So these are the results of the MEP values we received for each task. ADM and FCR were only measured as control variables for the experiment to confirm that the electrodes weren't collecting data from other muscles. The TMS sends a signal to move the hand in general. The coil, although already very precise, still sends a stimulation large enough to move all the fingers. These two muscles, ADM and FCR, were chosen as controls to remove that extraneous muscle activity from other fingers, making sure that the FDI and APB muscles were the only ones being recorded. Also, ADM and FCR are not directly involved in performing the tasks. So we can remove ADM and FCR from data analysis ... *click*
So analysis is reduced from this... *click*
to this *click*
... resulting in this. These two graphs show us the excitability of the FDI and APB muscles when planning for the two different situations. This is what the EMG collected from the electrodes. But what does this really mean?
After days of data analysis and re-interpretation, we get this. The results proves that there's task-specific modulation for both FDI and APB. The graph on the left illustrates the difference between the excitability values coming from the FDI (index finger) muscle. The two lines seem to be quite parallel until it reaches 1000 ms. At 1000 ms, there exists a significant difference between the MEP values for position and the MEP values for P+F.

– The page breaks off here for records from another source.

-- ==== Sys2Proof/Machine/Job.lean ====
section
/-!
DEFINITION. Meanings of the job instructions and of the steps of the copy units and collective engines (15_job.md).
-/

namespace Sys2Proof.Machine

/-- The job trap (R309). -/
def jobTrap (l : Live) (d : Nat) : Out := .trap l 0x80 d 0

/-- The next JID and EPOCH of a logical cluster (R293): the counter goes on past records of jobs that have not ended. -/
def drawJid (d : Dev) (k : Kernel) (lclu : Nat) : Option (Nat × Nat) :=
  let n := tget k.nextJid 0 lclu
  (firstFrom n 1024 fun m => !d.jobs.any fun e => e.2.ctx == k.ctx && e.2.knum == k.knum && e.2.lclu == lclu && e.2.jid == m % 1024 && !e.2.ended).map
    fun m => (m % 1024, (tget k.epochs 0 lclu + m / 1024) % 256)

/-- Draws a record and adds a job with it; the job that had the record before is gone, and its circuit with it (R293, R304). -/
def Live.addJob (b : Boot) (l : Live) (jid epoch : Nat) (j : Job) : Nat × Live :=
  let old := l.dev.jobs.filter fun e => e.2.ctx == j.ctx && e.2.knum == j.knum && e.2.lclu == j.lclu && e.2.jid == jid
  let l := old.foldl (fun l e => match (if e.2.cnum = 0 then none else tfind l.dev.circuits e.2.cnum) with
    | some c => l.sendOwn b e.2.ctx (192 + e.2.queue.eng) (.circuit 2 (c.handle e.2.cnum 0) 0 e.2.cnum 0 e.1) (.gateway 1 38) 1
    | none => l) l
  let n := l.newId
  let l := n.2.map fun d => { d with jobs := tput (d.jobs.filter fun e => !(old.map Prod.fst).contains e.1) n.1 { j with jid, epoch } }
  let l := l.map fun d => d.onKernel j.ctx j.knum fun q => { q with nextJid := tput q.nextJid j.lclu (jid + 1), epochs := tput q.epochs j.lclu epoch }
  (n.1, l.putRecord b n.1)

/-- The jobs of a context that stand in a named queue and have not ended (R302). -/
def namedJobs (d : Dev) (ctx cluster eng cqm : Nat) (cuq : Bool) : List Nat :=
  (d.jobs.filter fun e => e.2.ctx == ctx && !e.2.ended && !e.2.pending && e.2.st != 6 && (match e.2.queue with
    | .copy c => cuq && c == cluster
    | .coll g q => g == eng && cqm / 2 ^ q % 2 == 1)).map Prod.fst

/-- The fields of a COLL shape block (R304). -/
structure CollShape where
  sh : BitVec 512
deriving DecidableEq, Repr

/-- NB (R304). -/
def CollShape.nb (c : CollShape) : Nat := shapeField c.sh 0 4
/-- OP (R304). -/
def CollShape.op (c : CollShape) : Nat := shapeField c.sh 4 1
/-- RED (R304). -/
def CollShape.red (c : CollShape) : Nat := shapeField c.sh 5 1
/-- EFMT (R304). -/
def CollShape.efmt (c : CollShape) : Nat := shapeField c.sh 6 1
/-- P (R304). -/
def CollShape.p (c : CollShape) : Nat := shapeField c.sh 7 1
/-- RANK (R304). -/
def CollShape.rank (c : CollShape) : Nat := shapeField c.sh 8 1
/-- EPN (R304). -/
def CollShape.epn (c : CollShape) : Nat := shapeField c.sh 9 1
/-- CQ (R304). -/
def CollShape.cq (c : CollShape) : Nat := shapeField c.sh 10 1
/-- ENG (R304). -/
def CollShape.eng (c : CollShape) : Nat := shapeField c.sh 11 1
/-- NSLOT (R304). -/
def CollShape.nslot (c : CollShape) : Nat := shapeField c.sh 12 2
/-- PLANES (R304). -/
def CollShape.planes (c : CollShape) : Nat := shapeField c.sh 14 1
/-- RID (R304). -/
def CollShape.rid (c : CollShape) : Nat := shapeField c.sh 15 1
/-- TMO (R304). -/
def CollShape.tmo (c : CollShape) : Nat := shapeField c.sh 16 4
/-- Q, the bytes of a segment (R304). -/
def CollShape.q (c : CollShape) : Nat := c.nb / c.p
/-- Blocks of a segment (R305). -/
def CollShape.blocks (c : CollShape) : Nat := c.q / 512

/-- Ring flits that a job has to deal with (R305): its own first sends, and those that come. -/
def CollShape.flits (c : CollShape) : Nat := 8 * c.blocks * (1 + (c.p - 1) * (if c.op == 2 then 2 else 1))

/-- Steps 4 and 5 of R300 for a job of the issuing thread; name is CPYN's root name. -/
def enqueue (b : Boot) (l : Live) (kind : Nat) (dst : BitVec 7) (queue : JobQueue) (ga gb : Word) (shape : BitVec 512) (imm count : Nat)
    (name : BitVec 128) : Out :=
  match l.myKernel with
  | none => jobTrap l 1
  | some k =>
    let lclu := l.th.lclu
    let j : Job := { kind, ctx := k.ctx, knum := k.knum, owner := k.owner, lclu, jid := 0, epoch := 0, queue, core := l.myCore, ga, gb, shape, imm, count,
                     name := (name.setWidth 64, (name >>> 64).setWidth 64), ringDue := if kind == 5 then (CollShape.mk shape).flits else 0 }
    match queue with
    | .copy c =>
      match (if l.dev.copyRoom c l.myCore then drawJid l.dev k lclu else none) with
      | none => .park l (.jobSpace c lclu)
      | some (jid, epoch) =>
        let waits := if kind == 6 then namedJobs l.dev k.ctx c (bitsAt imm 17 16) (bitsAt imm 8 1) (imm % 2 == 1) else []
        let r := l.addJob b jid epoch { j with waits }
        let l := (r.2.onJob r.1 fun j => { j with seat := r.1 }).onCluster c fun u => { u with copyPtr := l.myCore % 8 }
        let l := if kind == 4 && name != 0 then l.sendOwn b k.ctx c (.attic 8 name 0 (BitVec.ofNat 128 r.1) 0 0 0) (engineDest (homeStack b name)) 1 else l
        match l.job? r.1 with
        | some j => .done (l.setG dst j.handle)
        | none => .done l
    | .coll eng _ =>
      let dest := Dest.gateway eng 37
      match drawJid l.dev k lclu with
      | none => .park l (.jobSpace 1000 lclu)
      | some (jid, epoch) =>
        match l.sendBlocked k.ctx dest (relayRoute b l (nodeEnd l.myCluster) none dest none) with
        | some (n, p) => .park l (.relay n p)
        | none =>
          let r := l.addJob b jid epoch { j with pending := true }
          sendReq b r.2 dest none 1 (l.newReq (.coll r.1 dst.toNat) .plain 0 dest) fun id l => .wait l (.request id)

/-- The check of a path that an enqueue names (R300). -/
def jobPath (l : Live) (a : Word) (ok : List Nat) (k : Unit → Out) : Out :=
  let p := wbits a 63 60
  if ok.contains p then k ()
  else .trap l (if p == 6 then 0x64 else if p == 14 && !l.privileged then 0x02 else 0x41) 0 a

/-- The read of an operand block that an enqueue has under way. -/
def Live.operandReq (l : Live) (a : Word) : Option Req :=
  l.dev.reqs.find? fun r => r.tid == l.dev.cur && r.ctx == l.myCtx && r.pc == l.th.pc && r.kind == .operand a

/-- Reads n bytes of an operand block at issue (R297, R300): at once, or granule by granule (R235). -/
def operandBlock (b : Boot) (l : Live) (a : Word) (n align : Nat) (k : Live → Nat → Out) : Out :=
  if a.toNat % align != 0 then .trap l 0x42 0 a
  else jobPath l a [0, 2] fun _ =>
    match (l.operandReq a).filter fun r => r.parts.all Part.done with
    | some r => match r.fail with
      | some (c, _, _) => .trap l c 0 a
      | none => k l (joinParts r.parts)
    | none => match locate b l l.myCore l.myCtx 0 0x60 a (granulesOf 0 n) [] with
      | .miss l va => parkTlb l va 0
      | .stop l _ c => .trap l c 0 a
      | .all l ps =>
        if l.dev.split then
          let r := l.addReq fun id => { l.newReq (.operand a) .plain a (.cluster l.myCluster) id with parts := ps, stage := .home }
          .wait r.2 (.request r.1)
        else if partsPoisoned l ps then .trap l 0x45 0 a else k l (readParts l ps)

/-- An enqueue keeps the operand blocks that it has read until it completes, parks or traps. -/
def endOperands (o : Out) : Out :=
  let drop := fun (l : Live) => l.map fun d => { d with reqs := d.reqs.filter fun r => !(r.tid == d.cur && (match r.kind with
    | .operand _ => true
    | _ => false)) }
  match o with
  | .done l => .done (drop l)
  | .park l p => .park (drop l) p
  | .trap l c d a => .trap (drop l) c d a
  | o => o

/-- The number of items of a copy job (R297, R301). -/
def copyCount (kind : Nat) (sh : BitVec 512) : Nat :=
  if kind == 0 || kind == 3 then shapeN1 sh * shapeN2 sh else shapeN1 sh

/-- The fields of a copy job's shape block lie in their ranges, and the unused ones are 0 (R297, R301). -/
def shapeOk (kind : Nat) (sh : BitVec 512) : Bool :=
  let n0 := 1 ≤ shapeN0 sh && shapeN0 sh ≤ 65536
  let z := fun i n => shapeField sh i n == 0
  let common := z 13 3
  match kind with
  | 0 => common && n0 && z 12 1
  | 3 => common && n0 && z 12 1 && z 48 8
  | 4 => common && z 0 4 && shapeN2 sh == 1 && z 12 1 && z 24 8 && z 32 8 && z 40 8 && z 48 8
  | _ => common && n0 && shapeN2 sh == 1 && shapeField sh 12 1 ≤ 1 && z 40 8

/-- A circuit handle of a shape block names an ACTIVE circuit of the context and the issuer's cluster, duplex where asked (R297, R309). -/
def circuitOk (l : Live) (h : Word) (duplex : Bool) : Bool :=
  h == 0 || (match l.copyOf h with
    | some c => c.st == 2 && (!duplex || (l.circuit (handleCnum h)).duplex)
    | none => false)

/-- CPYC's CHD (R301): it ends at the NI of the cluster that G[A] names. -/
def streamOk (b : Boot) (l : Live) (h ga : Word) : Bool :=
  h != 0 && (let e := (l.circuit (handleCnum h)).entry
    epKind e == 0 && epPkg e == b.pkg && epUnit e == wbits ga 29 22)

/-- An enqueue of a copy job (R297 to R301). -/
def copyEnqueue (x : Ext) (s : State) (kind : Nat) : Host.Outcome State Fault Refusal :=
  instrX s x [x.d, x.a, x.b, x.c] [] fun b l => waitOrder l false fun _ => endOperands <|
    let ga := l.g x.a
    let gb := l.g x.b
    operandBlock b l (l.g x.c) 64 64 fun l v =>
      let sh := BitVec.ofNat 512 v
      let chs : Word := sh.extractLsb' 384 64
      let chd : Word := sh.extractLsb' 448 64
      jobPath l ga (if kind == 3 then [3] else [0, 2, 3]) fun _ =>
        let rest := fun (l : Live) (name : BitVec 128) =>
          if !shapeOk kind sh then jobTrap l 2
          else if copyCount kind sh < 1 || 1048576 < copyCount kind sh then jobTrap l 3
          else if !circuitOk l chs true || !circuitOk l chd false || (kind == 3 && !streamOk b l chd ga) then jobTrap l 4
          else enqueue b l kind x.d (.copy l.myCluster) ga gb sh x.immZ.toNat (copyCount kind sh) name
        if kind == 4 then
          if l.adomOf l.myCtx == 0 then .trap l 0x6C 0 0
          else operandBlock b l gb 16 16 fun l v => rest l (BitVec.ofNat 128 v)
        else jobPath l gb (if kind == 3 then [2] else [0, 2, 3]) fun _ => rest l 0

/-- CPY (R300). -/
def execCpy (x : Ext) (s : State) : Host.Outcome State Fault Refusal := copyEnqueue x s 0
/-- CPYG (R300, R301). -/
def execCpyg (x : Ext) (s : State) : Host.Outcome State Fault Refusal := copyEnqueue x s 1
/-- CPYS (R300, R301). -/
def execCpys (x : Ext) (s : State) : Host.Outcome State Fault Refusal := copyEnqueue x s 2
/-- CPYC (R300, R301). -/
def execCpyc (x : Ext) (s : State) : Host.Outcome State Fault Refusal := copyEnqueue x s 3
/-- CPYN (R300, R301). -/
def execCpyn (x : Ext) (s : State) : Host.Outcome State Fault Refusal := copyEnqueue x s 4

The graph on the right illustrates something similar to what the left graph shows, except this is for the APB (thumb) muscle. It also shows a significant difference at 1000 ms. Now, you may point out that data points at 1300-1500ms seem to have a significant difference as well. Actually, some data points at that time interval were completely disregarded because data become really noisy. This is because a few subjects actually started to move before the 300-500ms which is completely plausible since visual information takes 300-500ms to process. So, we focused mainly on the time interval 500ms-1300ms.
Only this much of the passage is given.